:: Provided information

-- ==== Sys2Proof/Machine/HostDesc.lean ====
section
/-!
DEFINITION. The descriptors of a context's ring (17 R435 to R444), submission groups (R441, R442, 11 R287) and the launch
of queues (08 R176, 14 R361, 17 R439).
-/

namespace Sys2Proof.Machine

/-! ### What a member does -/

/-- What starting a descriptor gives: its effect, the code that refuses it, or a wait for a line that a glue-up holds. -/
inductive Took where
  | ok (d : Dev)
  | err (code : Nat)
  | wait

/-- The class of a failure. -/
def stopCode : Stop → Nat
  | .err e => e.cls
  | _ => 0

/-- The valid flags of a FLAG_SET or FLAG_CLR. -/
def flagFields (x : Desc) : List Nat :=
  (List.range 8).filterMap (fun i =>
    let f := bitsOf x.word (79 + 16 * i) (64 + 16 * i)
    if bitOf f 15 then some (f % 2 ^ 14) else none)

/-- FLAG_SET and FLAG_CLR: every flag translates, or none changes. -/
def takeFlags (set : Bool) (ctx : Nat) (x : Desc) (d : Dev) : Took :=
  match flagXlAll d 20 ctx (flagFields x) with
  | .error .wait => .wait
  | .error e => .err (stopCode e)
  | .ok ks =>
    let d := (flagFields x).foldl (flagVisit 20 ctx) d
    .ok (ks.foldl (fun d k => if set then flagSetKey k none d else flagClearKey k d) d)

/-- The table entry of a virtual flag takes a value, and no cache holds the old one (R315). -/
def putFlagEntry (ctx v e : Nat) (d : Dev) : Dev :=
  let pa := flagEntryAddr d ctx v
  flagForget ctx v (writeMem false pa (leBytes 4 e) (plainAccess [lineOf pa] d))

/-- FLAG_MAP (R315). -/
def takeMap (ctx : Nat) (x : Desc) (d : Dev) : Took :=
  let v := bitsOf x.word 77 64
  let e := bitsOf x.word 127 96
  let pa := flagEntryAddr d ctx v
  if (ctxAt d ctx).flagCount ≤ v ∨ !fltValid e ∨ bitsOf e 21 17 ≠ 0 ∨ 20 ≤ fltCluster e then .err hostField
  else if lineHeld d (lineOf pa) then .wait
  else if linePoisoned d false (lineOf pa) then .err poisonCls
  else if fltValid (readMemLe d false pa 4) then .err flagBusy
  else
    let k := fltKey e
    let p := pflagAt d k
    if p.tomb then .err flagBusy
    else if p.mapped then .err flagOwner
    else
      .ok (modPflag k (fun p => { p with
        mapped := true, owner := ctx, value := false, gen := BitVec.ofNat 8 (fltGen e), remote := fltRemote e })
        (putFlagEntry ctx v e d))

/-- Clears the table entry of a virtual flag and tombstones its physical flag (R315). -/
def unmapFlag (ctx v : Nat) (d : Dev) : Dev :=
  let e := readMemLe d false (flagEntryAddr d ctx v) 4
  let p := pflagAt d (fltKey e)
  let d := if fltValid e && p.mapped && p.owner == ctx then flagTombKey (fltKey e) d else d
  putFlagEntry ctx v (e % 2 ^ 31) d

/-- FLAG_UNMAP. -/
def takeUnmap (ctx : Nat) (x : Desc) (d : Dev) : Took :=
  let v := bitsOf x.word 77 64
  let line := lineOf (flagEntryAddr d ctx v)
  if (ctxAt d ctx).flagCount ≤ v then .err hostField
  else if lineHeld d line then .wait
  else if linePoisoned d false line then .err poisonCls
  else .ok (unmapFlag ctx v d)

/-- A failed mint's record carries the submission's sequence number (R207). -/
def hostMintRecord (ctx : Nat) (x : Desc) (code : Nat) (d : Dev) : Dev :=
  raiseRec { cls := code, kind := 1, ctx := some ctx, unit := unitHost, tag := x.seqNo, addr := bitsOf x.word 79 64 } d

/-- The mint image, or why it cannot be read (R444). -/
def mintImage (x : Desc) (d : Dev) : Except Nat (List Byte) :=
  let a := bitsOf x.word 175 128
  if !aligned 64 a ∨ 2 ^ 48 < a + 192 then .error hostField
  else if (firstPoison d true a 192).isSome then .error hostMem
  else .ok (readMem d true a 192)

/-- The HOST_MEM record of an image read that fails (R257). -/
def imageRecord (a n : Nat) (d : Dev) : Dev := hostReadRec (firstPoison d true a n) d

/-- DESC_MINT (R207): a failed mint clears DESC.VALID outside a group, and does nothing inside. -/
def takeMint (inGroup : Bool) (ctx : Nat) (x : Desc) (d : Dev) : Took × Dev :=
  let h := bitsOf x.word 79 64
  match mintImage x d with
  | .error code => (.err code, if code = hostMem then imageRecord (bitsOf x.word 175 128) 192 d else d)
  | .ok img =>
    match mintAt ctx h img d with
    | .error _ => (.wait, d)
    | .ok (0, d') => (.ok d', d)
    | .ok (code, d') => (.err code, hostMintRecord ctx x code (if inGroup then d else d'))

/-- WRITE64: the selected bytes of eight at the line's home deck; in a group the line must be an HBM line that holds no
poison (R246, R274). -/
def takeWrite (inGroup : Bool) (ctx : Nat) (x : Desc) (d : Dev) : Took :=
  let va := bitsOf x.word 111 64
  let data := bitsOf x.word 191 128
  let mask := bitsOf x.word 199 192
  if !aligned 8 va then .err hostField
  else
    match xlate 20 ctx true va d with
    | .error .wait => .wait
    | .error e => .err (stopCode e)
    | .ok (host, pa, _, d) =>
      let off := pa % 64
      if inGroup && host then .err glueSpace
      else if accessHeld d host pa 8 then .wait
      else if inGroup && linePoisoned d false (lineOf pa) then .err poisonCls
      else if mask = 0 then .ok d
      else
        let d := if host then kzHostReads ctx (partFills d pa 8) d else plainAccess [lineOf pa] d
        .ok (deckStore host (lineOf pa) (BitVec.ofNat 512 (data * 256 ^ off)) (BitVec.ofNat 64 (mask * 2 ^ off)) d)

/-- A member's own checks and effect, and the state that a refusal leaves (R442, R444). -/
def takeMember (inGroup : Bool) (ctx : Nat) (x : Desc) (d : Dev) : Took × Dev :=
  if descBad x then (.err hostField, d)
  else if x.kind = kNop then (.ok d, d)
  else if x.kind = kFlagSet then (takeFlags true ctx x d, d)
  else if x.kind = kFlagClr then (takeFlags false ctx x d, d)
  else if x.kind = kFlagMap then (takeMap ctx x d, d)
  else if x.kind = kFlagUnmap then (takeUnmap ctx x d, d)
  else if x.kind = kDescMint then takeMint inGroup ctx x d
  else if x.kind = kWrite64 then (takeWrite inGroup ctx x d, d)
  else (if aligned 64 (bitsOf x.word 111 64) then .ok d else .err hostField, d)

/-! ### Starting a descriptor (R435) -/

/-- The front descriptor of a ring, if it is alone, of the kind, and may start now. -/
def startable (ring kind : Nat) (d : Dev) : Option Desc :=
  match (ringAt d ring).taken with
  | x :: _ => if x.group = 0 && x.kind == kind && !(x.fence && ringBusy d ring) then some x else none
  | [] => none

/-- Starts the front descriptor of a kind that completes at once. -/
def startSimple (kind ring : Nat) (d : Dev) : Dev :=
  match startable ring kind d with
  | none => d
  | some x =>
    let ctx := (ringCtx ring).getD 0
    match takeMember false ctx x d with
    | (.wait, _) => d
    | (.err code, d) => settleRing ring (complete ring x code 0 (popTaken ring 1 d))
    | (.ok d, _) => settleRing ring (complete ring x 0 0 (popTaken ring 1 d))

def execNopDescriptor (ring : Nat) (s : State) : Host.Outcome State Fault Refusal :=
  onDev (ringKnown ring) (startSimple kNop ring) s

def execFlagSet (ring : Nat) (s : State) : Host.Outcome State Fault Refusal :=
  onDev (ringKnown ring) (startSimple kFlagSet ring) s

def execFlagClr (ring : Nat) (s : State) : Host.Outcome State Fault Refusal :=
  onDev (ringKnown ring) (startSimple kFlagClr ring) s

def execFlagMap (ring : Nat) (s : State) : Host.Outcome State Fault Refusal :=
  onDev (ringKnown ring) (startSimple kFlagMap ring) s

def execFlagUnmap (ring : Nat) (s : State) : Host.Outcome State Fault Refusal :=
  onDev (ringKnown ring) (startSimple kFlagUnmap ring) s

def execDescMint (ring : Nat) (s : State) : Host.Outcome State Fault Refusal :=
  onDev (ringKnown ring) (startSimple kDescMint ring) s

def execWrite64 (ring : Nat) (s : State) : Host.Outcome State Fault Refusal :=
  onDev (ringKnown ring) (startSimple kWrite64 ring) s

/-! ### FLAG_WAIT (R435, R438) -/

/-- Long descriptors of a ring not yet completed. -/
def longCount (d : Dev) (ring : Nat) : Nat := (ringAt d ring).waiting.length + ringLaunches d ring

/-- A FLAG_WAIT looks at its flag: the code with which it completes, if it does. -/
def lookWait (ctx : Nat) (x : Desc) (d : Dev) : Option (Nat × Dev) :=
  let v := bitsOf x.word 77 64
  match flagXl d 20 ctx v with
  | .error .wait => none
  | .error e => some (stopCode e, d)
  | .ok k =>
    if (pflagAt d k).value then some (0, (if bitOf x.word 80 then flagClearKey k else id) (flagVisit 20 ctx d v)) else none

/-- The waiting FLAG_WAITs of a ring look again, oldest first. -/
def lookAll (ring ctx : Nat) (d : Dev) : Dev :=
  (ringAt d ring).waiting.foldl (fun d x =>
    match lookWait ctx x d with
    | some (code, d) =>
      complete ring x code 0 (modRing ring (fun r => { r with waiting := r.waiting.erase x }) d)
    | none => d) d

/-- FLAG_WAIT: those that wait look again, and the front one starts if fewer than 64 long descriptors are open. -/
def flagWaitStart (ring : Nat) (d : Dev) : Dev :=
  let ctx := (ringCtx ring).getD 0
  let d := lookAll ring ctx d
  match startable ring kFlagWait d with
  | none => settleRing ring d
  | some x =>
    if descBad x then settleRing ring (complete ring x hostField 0 (popTaken ring 1 d))
    else if 64 ≤ longCount d ring then d
    else
      match lookWait ctx x d with
      | some (code, d) => settleRing ring (complete ring x code 0 (popTaken ring 1 d))
      | none => settleRing ring (modRing ring (fun r => { r with waiting := r.waiting ++ [x] }) (popTaken ring 1 d))

def execFlagWait (ring : Nat) (s : State) : Host.Outcome State Fault Refusal :=
  onDev (ringKnown ring) (flagWaitStart ring) s

/-! ### XLATE_FLUSH (R333) -/

/-- No cache holds an entry of the range. -/
def flushRange (ctx lo len : Nat) (d : Dev) : Dev :=
  let hi := lo + len
  { d with xcache := d.xcache.filter (fun e =>
    !(e.ctx == ctx && decide (e.page * 65536 < hi) && decide (lo < e.page * 65536 + 65536))) }

def flushStart (ring : Nat) (d : Dev) : Dev :=
  match startable ring kXlateFlush d with
  | none => d
  | some x =>
    let lo := bitsOf x.word 111 64
    let len := bitsOf x.word 191 128
    let bad := descBad x || decide (2 ^ 48 < lo + len)
    let d := if bad then d else flushRange ((ringCtx ring).getD 0) lo len d
    settleRing ring (complete ring x (if bad then hostField else 0) 0 (popTaken ring 1 d))

def execXlateFlush (ring : Nat) (s : State) : Host.Outcome State Fault Refusal :=
  onDev (ringKnown ring) (flushStart ring) s

/-! ### LAUNCH (R176, R361, R439) -/

/-- The launch table of a context: 32 bytes a core, and its started queues with their entry addresses. -/
def launchEntries (cores : List Nat) (tab : List Byte) : List (Nat × Nat) :=
  (cores.zip (List.range cores.length)).flatMap (fun c =>
    (List.range 4).filterMap (fun q =>
      let w := leAt tab (32 * c.2 + 8 * q) 8
      if w % 2 = 1 then some (4 * c.1 + q, bitsOf w 47 6 * 64) else none))

/-- A LAUNCH starts: its table is read once, and it waits for its time and for its context (R328, R439). A failed table
read completes it with its code, and a context that has faulted with the fault's code. -/
def startLaunch (ring ctx : Nat) (x : Desc) (d : Dev) : Took :=
  let c := ctxAt d ctx
  let va := bitsOf x.word 111 64
  let done := fun (code : Nat) (d : Dev) => Took.ok (complete ring x code 0 d)
  if c.state = .free then done ctxStateErr d
  else if c.state = .faulted then done c.faultCode d
  else if 8 ≤ c.launches.length then .wait
  else
    let cores := coresOf c
    match vRead 20 ctx va (32 * cores.length) d with
    | .error .wait => .wait
    | .error e => done (stopCode e) d
    | .ok (tab, po, d) =>
      if po then done hostMem d
      else
        let es := launchEntries cores tab
        let t := bitsOf x.word 191 128 * 65536 + bitsOf x.word 207 192
        let l : Launch :=
          { seqNo := x.seqNo, ring := ring, start := if bitOf x.word 208 then some t else none, takenAt := nowNs d,
            entries := es, left := es.map (·.1), table := tab }
        .ok (reside ctx (modCtx ctx (fun c => { c with
          launches := c.launches ++ [l]
          wants := c.wants || c.state != .resident
          since := if c.wants || c.state == .resident then c.since else nowNs d }) d))

def launchRow (ring : Nat) (d : Dev) : Dev :=
  match startable ring kLaunch d with
  | none => d
  | some x =>
    let ctx := (ringCtx ring).getD 0
    let fin := fun d => settleRing ring (popTaken ring 1 d)
    if descBad x ∨ !aligned 64 (bitsOf x.word 111 64) then fin (complete ring x hostField 0 d)
    else if 64 ≤ longCount d ring then d
    else
      match startLaunch ring ctx x d with
      | .ok d => fin d
      | _ => d

def execLaunch (ring : Nat) (s : State) : Host.Outcome State Fault Refusal :=
  onDev (ringKnown ring) (launchRow ring) s

/-- A queue of a launch starts: its stream begins at its entry address. What queues of the core have finished is ordered
before it (R436). -/
def startQueue (d : Dev) (l : Launch) (t0 : Nat) (e : Nat × Nat) : Dev :=
  let core := e.1 / 4
  let at_ := fun p => queueAt d core p
  let idle := (List.range 4).all (fun p => !(at_ p).running)
  let d := if idle then { d with shadow := mapClear (core * 24576) 24576 d.shadow } else d
  let vc := (List.range 4).map (fun p => if (at_ p).running then (at_ (e.1 % 4)).vc.getD p 0 else (at_ p).place)
  modQueue core (e.1 % 4) (fun s => { s with
    running := true, stopped := false, pc := e.2, buf := [], loops := [], wait := none, clampNo := [0, 0, 0, 0, 0, 0, 0, 0]
    vc := vc, launchSeq := l.seqNo, launchT := t0, glueLast := 0 }) d

/-- Whether a launch may issue: its context resident, its time come, no core of it held for a field scan (R328, R361,
R494). -/
def launchReady (d : Dev) (ctx : Nat) (l : Launch) : Bool :=
  (ctxAt d ctx).state == .resident
    && (match l.start with | some t => decide (t ≤ d.kt.now) | none => true)
    && (match d.pier.scan with
        | some (c, _) => coreHoldsLaunch d c || !l.entries.any (fun e => e.1 / 4 == c)
        | none => true)

/-- A launch that has come after its time, or whose first issue does, is late (R361). -/
def launchLate (d : Dev) (l : Launch) : Bool :=
  match l.start with
  | some t => decide (t < l.takenAt * 65536) || decide (t + 2 * 65536 ≤ d.kt.now)
  | none => false

/-- A launch some of whose queues begin now, or that names none: the first time fixes its keystone time, T or the time of
its first issue; a queue that begins after T makes it late (R361). -/
def launchMark (d : Dev) (l : Launch) : Launch :=
  { l with begun := true, late := l.late || launchLate d l, first := if l.begun then l.first else d.kt.now }

/-- KT.LATE_LAUNCHES counts a launch that has become late, and the first issue is captured (R361, R515). -/
def launchNote (ctx : Nat) (l l' : Launch) (d : Dev) : Dev :=
  let d := if l'.late && !l.late then
      { d with kt := { d.kt with lateLaunches := min (d.kt.lateLaunches + 1) (2 ^ 32 - 1) } }
    else d
  if l.begun then d
  else kzFor 3 ctx l.seqNo.toNat ((l.left.map (· / 4)).eraseDups).length (sm3Bytes l.table) d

::::

- _Work instruction_:
Look through the entries above and list every line containing "kNop".

- _Exercise answer_:
  else if x.kind = kNop then (.ok d, d)
  onDev (ringKnown ring) (startSimple kNop ring) s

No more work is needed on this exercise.